Hockey in Österreich: 1900 - 1920

Das Meisterschaftsspiel zwischen dem WAC und Oels mußte für 40 Minuten unterbrochen werden, da der einzige Spielball über die Platz­umfriedung geschlagen wurde und nicht früher gefunden wurde.
(1919)

Hockeyspiel der Oxford University rund um 1900
1900: Vienna Cricketer - Von Sport & Salon

Vor einem Jahrhundert hatte der Sport im Allgemeinen noch nicht jene Position in unserer Gesellschaft wie heute. Damals war höchstens der Radsport gesellschaftsfähig. Alljene, die auf einer Wiese oder im­provisierten Spielfläche einem Ball in Form eines Fetzenlaberls - wie bei den Anfän­gen des Fußballs - oder einer Lederkugel mit einem gekrümmten Stock - wie beim Hockey - einherjagten, galten, wie Poli­zeiberichte aus jener Zeit vermelden, als "höchst suspekte Personen". Sport zu betreiben galt im 19. Jahrhundert als wenig schicklich und nahezu verpönt.

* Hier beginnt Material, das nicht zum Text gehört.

/-- The cycle and the clearing of a latched discrepancy at a strobe (R349). -/
def Chan.discStrobe (c : Chan) (a b : Bool) : Chan :=
  if !c.bit Reg.SAF_CH_STAT Fld.SAF_CH_STAT_DISC then c
  else
    let c := if c.saf.sawBoth && !a && !b then c.setFld Reg.SAF_CH_STAT Fld.SAF_CH_STAT_DCYC 1 else c
    let c := if a && b then { c with saf := { c.saf with sawBoth := true } } else c
    if c.bit Reg.SAF_CH_STAT Fld.SAF_CH_STAT_DCYC && c.bit Reg.SAF_CH_STAT Fld.SAF_CH_STAT_DACK then
      { ((c.setFld Reg.SAF_CH_STAT Fld.SAF_CH_STAT_DISC 0).setFld Reg.SAF_CH_STAT Fld.SAF_CH_STAT_DCYC 0).setFld
        Reg.SAF_CH_STAT Fld.SAF_CH_STAT_DACK 0 with saf := { c.saf with sawBoth := false } }
    else c

/-! ## Contactors (R350 to R353) -/

def Chan.contactor (c : Chan) (k2 : Bool) : Contactor := if k2 then c.saf.k2 else c.saf.k1

def Chan.setContactor (c : Chan) (k2 : Bool) (k : Contactor) : Chan :=
  { c with saf := if k2 then { c.saf with k2 := k } else { c.saf with k1 := k } }

def Chan.kCmd (c : Chan) (k2 : Bool) : Bool :=
  c.bit Reg.SAF_CH_STAT (if k2 then Fld.SAF_CH_STAT_K2CMD else Fld.SAF_CH_STAT_K1CMD)

def Chan.kClosed (c : Chan) (k2 : Bool) : Bool :=
  c.bit Reg.SAF_CH_STAT (if k2 then Fld.SAF_CH_STAT_K2FB else Fld.SAF_CH_STAT_K1FB)

def Chan.kEnabled (c : Chan) (k2 : Bool) : Bool :=
  c.bit Reg.SAF_K_CFG (if k2 then Fld.SAF_K_CFG_K2EN else Fld.SAF_K_CFG_K1EN)

/-- The feedback agrees with the command (R350). -/
def Chan.kConsistent (c : Chan) (k2 : Bool) : Bool := c.kCmd k2 == c.kClosed k2

def kFltField (k2 : Bool) : BitField := if k2 then Fld.SAF_CH_STAT_K2FLT else Fld.SAF_CH_STAT_K1FLT

/-- A contactor fault latches its code (R352). An acknowledgement given before it counts no more (DEDUCED from R349, log 69). -/
def State.contactorFault (s : State) (ch : ChId) (k2 : Bool) (code : Nat) : State :=
  let c := s.chan ch
  let c := { c.setFld Reg.SAF_CH_STAT (kFltField k2) code with saf := { c.saf with contAck := false } }
  ((s.putChan ch c).raiseSafe ch 2).record 0x11 0xF 5 3
    (recData [(0, 1, ch.val), (1, 1, if k2 then 2 else 1), (2, 1, code)])

/-- CONTACTOR_SETTLE_END: the settle time has passed since the last change of the command (R351). -/
def execContactorSettleEnd (ch : ChId) (k2 : Bool) (s : State) : Host.Outcome State Fault Refusal :=
  let c := s.chan ch
  let k := c.contactor k2
  if !k.settling then .next s
  else if !c.kEnabled k2 then .next (s.putChan ch (c.setContactor k2 ⟨false, true, k.clean⟩))
  else
    let s' := s.putChan ch (c.setContactor k2 { k with settling := false })
    if !s.checksContactors ch || c.kConsistent k2 || c.fld Reg.SAF_CH_STAT (kFltField k2) != 0 then .next s'
    else .next (s'.contactorFault ch k2 (if c.kCmd k2 then 1 else 2))

/-- CONTACTOR_DEBOUNCE_END: the feedback has been as it is for KDEB ms (R351). -/
def execContactorDebounceEnd (ch : ChId) (k2 : Bool) (s : State) : Host.Outcome State Fault Refusal :=
  let c := s.chan ch
  let k := c.contactor k2
  if c.kConsistent k2 then
    .next (s.putChan ch (c.setContactor k2 { k with clean := true, confirmed := k.confirmed || c.kEnabled k2 }))
  else if c.kEnabled k2 && s.checksContactors ch && !k.settling && c.fld Reg.SAF_CH_STAT (kFltField k2) = 0 then
    .next (s.contactorFault ch k2 (if c.kCmd k2 then 3 else 4))
  else .next s

/-- A contactor at a strobe: an inconsistent feedback breaks the consistency (R351). -/
def Chan.kStrobe (c : Chan) (k2 : Bool) : Chan :=
  if c.kConsistent k2 then c
  else
    let k := c.contactor k2
    c.setContactor k2 { k with clean := false, confirmed := k.confirmed && !c.kEnabled k2 }

/-- The codes clear when every faulty contactor's feedback has been consistent for KDEB and the host has acknowledged
(R352). -/
def Chan.contRelease (c : Chan) : Chan :=
  let f := fun k2 => c.fld Reg.SAF_CH_STAT (kFltField k2) != 0
  if (f false || f true) && c.saf.contAck && (!f false || c.saf.k1.clean) && (!f true || c.saf.k2.clean) then
    { (c.setFld Reg.SAF_CH_STAT Fld.SAF_CH_STAT_K1FLT 0).setFld Reg.SAF_CH_STAT Fld.SAF_CH_STAT_K2FLT 0 with
      saf := { c.saf with contAck := false } }
  else c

Parallelen zum Fußball aus dieser Zeit sind unübersehbar - in beiden Sportarten waren es Briten, die die Grundlagen ihres Sports in Österreich verbreiteten. 1897 bemühten sich einige in Wien lebende Engländer, die beim "Vienna Cricket and Footballclub" Fußball spielten und beim "Wiener Athletik Club" Leichtathletik betrieben, den Wienern ihre in England erworbenen Kenntnisse des Hockeys beizubringen. Diese anfänglichen Versuche konnten - mangels eines Rasenplatzes - nur in der vom WAC für Athletik und Fechten vorgesehenen Fürst Auerspergschen Reitschule durchgeführt werden. Aufgrund dieser Bedingungen schien die Beschäftigung mit dem Hockey in Österreich damit fast schon zu Ende zu sein: Jeder Schlag der noch völlig ungeübten Spieler wurde auf dem Erd- bzw. Sandplatz von einer riesigen Staubwolke begleitet, als Begrenzung dienten hohe Mauern, die Beleuchtung (ein paar Lampen) ließ die Richtung des Balles nur erahnen.

Es dauerte daher wieder ein paar Jahre, ehe im Prater ein halbwegs ansehnlicher Rasenplatz zur Verfügung stand, worauf nunmehr das Hockeyspiel in Österreich seinen Anfang nahm.

Über das erste Hockeymatch in Wien schrieb damals die Zeitung "Sport im Bild":

Das erste Hockeymatch in Wien

"Die Wiener Fußballsaison ist beendigt, und diejenigen Clubs, welche bisher der Pflege des Fußballspiels obgelegen haben, sehen sich nach anderen Bewegungsspielen um. Viele Vereine haben sich dem Lawn-Tennis und Cricket zugewandt, während andere Rad­fahrsektionen gründen und so die Anhänger­schaft dieses modernsten aller Sports verstär­ken. Der "Vienna Cricket and Football Club" welcher sich um die Verbreitung der Rasenspiele in Wien besonders bemüht, macht jetzt Versuche, für das Hockeyspiel Freunde zu werben, so stellte er vor kurzem seine Mann­schaft zu einem Hockeymatch dem Wiener Athletiksport-Club gegenüber. Obwohl der Wiener Athletiksport-Club schon im vergan­genen Jahre Hockey spielte, und zwar in der Auersperg' sehen Reitschule, so darf man doch das Wettspiel zwischen ihm und dem ''Vienna Cricket and Football Club" als das erste Hockeymatch in Wien betrachten. Trotz der ungünstigen Witterung hatte sich eine stattliche Schar von Zuschauern eingefunden, welche dem Spiele mit regem Interesse folgte. Die Mitglieder des Wiener Athletiksport-Clubs· zeigten allerdings gute Form, konnten jedoch gegen die weit geübteren Engländer nicht aufkommen. Hoffentlich hören wir bald mehr über die Fortschritte des Hockeyspiels in Wien, denn dasselbe gehört zu denjenigen Rasenspielen, welche auch bei uns gepflegt zu werden verdienen."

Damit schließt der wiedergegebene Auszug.